[Stored items]
[Start of Attachment]
-- ==== Sys2Proof/Machine/Epoch.lean ====
section
/-! DEFINITION. Epoch commits: COMMIT, the staging deadline, the verdicts, the commit instant, T, and ABORT (09_batches.md R250 to R254,
R257; R319). A decided commit waits in its units: each applies at its handover, its stop, or here at T. -/

namespace Sys2Proof.Machine
open Sys2Proof

/-! ## COMMIT (R250, R251) -/

/-- The lowest pace measured of the Maltster and the quadrant fabrics, in 2^-12 (R20, R251); 1 before the first window (log 27). -/
def State.commitPace (s : State) : Nat :=
  let l := (s.pace.drop 36).take 5 |>.filter (fun v => v != 0)
  match l with
  | [] => 4096
  | v :: vs => vs.foldl min v

/-- L_commit in fs at a pace in 2^-12 (R251). -/
def lCommit (pace h : Nat) : Nat := 4 * us * 4096 / pace + 200 * ns * h

/-- Whether the commit of a group is undecided. -/
def State.undecidedCommit (s : State) (g : Nat) : Bool := s.commits.any (fun c => c.group == g && c.state == 0)

/-- The other devices of a mask. -/
def State.otherDevs (s : State) (dmask : Nat) : List Nat := (ones dmask 64).filter (fun d => d != s.cdev)

/-- A message on the sync virtual lane to every other device of a mask. -/
def State.tellDevs (s : State) (dmask mtype : Nat) (body : List Byte) : State :=
  (s.otherDevs dmask).foldl (fun s d => s.sendMsg (if d < s.cdev then 0 else 1) d 0 mtype body) s

/-- The checks of R250. -/
def State.commitChecks (s : State) (b : Nat) (x : Batch) (p : CommitP) : List (Bool × Nat) :=
  let h := hopsIn p.dmask
  [(p.t.time.isNone || !p.bmask.testBit (b - 1) || !p.dmask.testBit s.cdev || s.dmaskBad p.dmask ||
     x.ep.items.isEmpty || x.ep.group != p.group || x.ep.epoch != p.epoch, eRange),
   (s.undecidedCommit p.group, eBusy),
   (decide (p.t.time.getD 0 < s.now + lCommit 4096 h + 100 * ns * h), eLatency)]

/-- COMMIT. -/
def cmdCommit (h : Hdr) (p : CommitP) (s : State) : State :=
  let b := cmdBatch h
  s.runCmd h 0x0112 [] none fun s =>
    match s.batch b with
    | none => Res.err s eState
    | some x =>
      let t := p.t.time.getD 0
      let c : CommitS := ⟨p.group, p.epoch, p.bmask, p.dmask, t, t - lCommit s.commitPace (hopsIn p.dmask), commitTc t p.dmask,
        some (h.tap, h.seq), b, [], false, 0⟩
      checked s (s.commitChecks b x p) (Res.acc (({ s with commits := s.commits ++ [c] }).tellDevs p.dmask 1 c.body))

def execCommit (h : Hdr) (p : CommitP) (s : State) : Step := .next (cmdCommit h p s)

/-! ## The decision (R251 to R253) -/

/-- The units of a commit on this device. -/
def CommitS.units (c : CommitS) : List Nat := (ones c.bmask 16).map (· + 1)

/-- Whether a unit is in time: its FINAL for GROUP and EPOCH no later than the deadline. -/
def State.inTime (s : State) (c : CommitS) (b : Nat) : Bool :=
  match s.batch b with
  | some x => x.destroying.isNone && x.ep.staged && x.ep.group == c.group && x.ep.epoch == c.epoch && decide (x.ep.finAt ≤ c.deadline)
  | none => false

/-- This device's verdict: the mask of its late units. -/
def State.ownVerdict (s : State) (c : CommitS) : Nat := (c.units.filter (fun b => !s.inTime c b)).foldl (fun m b => m + 2 ^ (b - 1)) 0

/-- The undecided commit of a group. -/
def State.openCommit (s : State) (g : Nat) : Option CommitS := s.commits.find? (fun c => c.group == g && c.state == 0)

/-- A commit put in the place of an earlier form of it. -/
def State.putCommit (s : State) (old new : CommitS) : State := { s with commits := s.commits.map (fun c => if c == old then new else c) }

/-- LATEDEV. -/
def CommitS.lateDev (c : CommitS) : Nat := (c.verdicts.filter (fun v => v.2 != 0)).foldl (fun m v => setBit m v.1) 0

/-- A unit of an aborted commit: the outcome of R254, its FINAL with E_EPOCH; the staged items stay. -/
def State.abortUnit (s : State) (c : CommitS) (reason lateB b : Nat) : State :=
  match s.batch b with
  | none => s
  | some x =>
    let mine := x.ep.group == c.group && x.ep.epoch == c.epoch
    let e := { x.ep with lastGroup := c.group, lastEpoch := c.epoch, outcome := reason + 1, lateDev := c.lateDev, lateB := c.verdicts.filter (fun v => v.2 != 0) }
    let e := if mine then { e with thr := none, fin := none, due := false } else e
    let s := s.setBatch b { (if mine then x.reverted else x) with ep := e }
    match x.ep.fin with
    | some k => if mine then s.finish k.1 k.2 eEpoch 0 (commitResult c.epoch reason lateB 0 c.lateDev) else s
    | none => s

/-- A commit aborted with REASON: 1 LATE, 2 PWRFAIL, 3 LOST. -/
def State.abortCommit (s : State) (c : CommitS) (reason : Nat) : State :=
  let lateB := (assoc c.verdicts s.cdev).getD 0
  let s := { s with commits := s.commits.filter (fun d => d != c) }
  let s := c.units.foldl (fun s b => s.abortUnit c reason lateB b) s
  match c.key with
  | some k => s.finish k.1 k.2 eEpoch 0 (commitResult c.epoch reason lateB 0 c.lateDev)
  | none => s

/-- A commit decided: its units apply at their first boundary at or after T. -/
def State.decideCommit (s : State) (c : CommitS) : State :=
  let s := s.putCommit c { c with state := 1 }
  c.units.foldl (fun s b => s.onBatch b (fun x => { x with ep := { x.ep with thr := some c.t } })) s

/-- A device that holds the verdicts of every unit decides (R252). -/
def State.decide_ (s : State) (c : CommitS) : State :=
  if (ones c.dmask 64).all (fun d => (assoc c.verdicts d).isSome) then
    (if c.lateDev == 0 then s.decideCommit c else s.abortCommit c 1)
  else s

/-- STAGING_DEADLINE (R251): the verdicts of this device's units are fixed and sent. -/
def stagingDeadline (s : State) (g t : Nat) : State :=
  match s.openCommit g with
  | none => s
  | some c =>
    if c.fixed || decide (t < c.deadline) then s
    else
      let s := s.at_ t
      let m := s.ownVerdict c
      let d := { c with fixed := true, verdicts := put c.verdicts s.cdev m }
      ((s.putCommit c d).tellDevs c.dmask 2 (le 1 g ++ le 1 s.cdev ++ le 2 m)).decide_ d

def execStagingDeadline (group t : Nat) (s : State) : Step := .next (stagingDeadline s group t)

/-- COMMIT_VERDICT_RX (R252). -/
def verdictRx (s : State) (g dev m t : Nat) : State :=
  match s.openCommit g with
  | none => s
  | some c =>
    if !c.dmask.testBit dev || dev == s.cdev then s
    else
      let d := { c with verdicts := put c.verdicts dev (m &&& c.bmask) }
      ((s.at_ t).putCommit c d).decide_ d

def execCommitVerdictRx (group dev mask t : Nat) (s : State) : Step := .next (verdictRx s group dev mask t)

/-- COMMIT_INSTANT (R253): a device that lacks a verdict at T_c aborts. -/
def commitInstant (s : State) (g t : Nat) : State :=
  match s.openCommit g with
  | none => s
  | some c => if t < c.tc then s else (s.at_ t).abortCommit c 3

def execCommitInstant (group t : Nat) (s : State) : Step := .next (commitInstant s group t)

/-! ## T (R252) and ABORT (R257) -/

/-- A unit at T: one whose batch is not RUNNING applies now, and reports so also where a boundary that never comes had taken the
items. -/
def State.unitAtT (s : State) (c : CommitS) (b : Nat) : State :=
  match s.batch b with
  | none => s
  | some x =>
    if x.state == 3 then s
    else if x.ep.thr == some c.t then (s.applyUnit b noVnum).finalOk b
    else if x.ep.due && x.ep.group == c.group && x.ep.epoch == c.epoch then (s.onBatch b (fun x => x.committed noVnum)).finalOk b
    else s

/-- COMMIT_APPLY: T arrives for the decided commits of a group. -/
def commitApply (s : State) (g t : Nat) : State :=
  let cs := s.commits.filter (fun c => c.group == g && c.state == 1 && decide (c.t ≤ t))
  cs.foldl (fun s c =>
    let s := c.units.foldl (fun s b => s.unitAtT c b) (s.at_ t)
    if c.key.isNone then { s with commits := s.commits.filter (fun d => d != c) } else s) s

def execCommitApply (group t : Nat) (s : State) : Step := .next (commitApply s group t)

/-- COMMIT_ABORT_RX: the ABORT of a warned device reaches this one before T. -/
def commitAbortRx (s : State) (g t : Nat) : State :=
  match s.commits.find? (fun c => c.group == g && decide (t < c.t)) with
  | none => s
  | some c => (s.at_ t).abortCommit c 2

def execCommitAbortRx (group t : Nat) (s : State) : Step := .next (commitAbortRx s group t)

/-- The commits with a unit here whose T_c the warning at `now` precedes or meets: ABORT to their devices, and their units abort
(R257). -/
def State.abortAtWarning (s : State) : State :=
  (s.commits.filter (fun c => c.dmask.testBit s.cdev && decide (s.now ≤ c.tc))).foldl (fun s c =>
    (s.tellDevs c.dmask 3 (le 1 c.group)).abortCommit c 2) s

end Sys2Proof.Machine
end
[End of Attachment]
Return exactly the lines from the beginning of the data above through the one containing "devices of a mask. -/", please. Include both end lines and add nothing else.

-- ==== Sys2Proof/Machine/Epoch.lean ====
section
/-! DEFINITION. Epoch commits: COMMIT, the staging deadline, the verdicts, the commit instant, T, and ABORT (09_batches.md R250 to R254,
R257; R319). A decided commit waits in its units: each applies at its handover, its stop, or here at T. -/

namespace Sys2Proof.Machine
open Sys2Proof

/-! ## COMMIT (R250, R251) -/

/-- The lowest pace measured of the Maltster and the quadrant fabrics, in 2^-12 (R20, R251); 1 before the first window (log 27). -/
def State.commitPace (s : State) : Nat :=
  let l := (s.pace.drop 36).take 5 |>.filter (fun v => v != 0)
  match l with
  | [] => 4096
  | v :: vs => vs.foldl min v

/-- L_commit in fs at a pace in 2^-12 (R251). -/
def lCommit (pace h : Nat) : Nat := 4 * us * 4096 / pace + 200 * ns * h

/-- Whether the commit of a group is undecided. -/
def State.undecidedCommit (s : State) (g : Nat) : Bool := s.commits.any (fun c => c.group == g && c.state == 0)

/-- The other devices of a mask. -/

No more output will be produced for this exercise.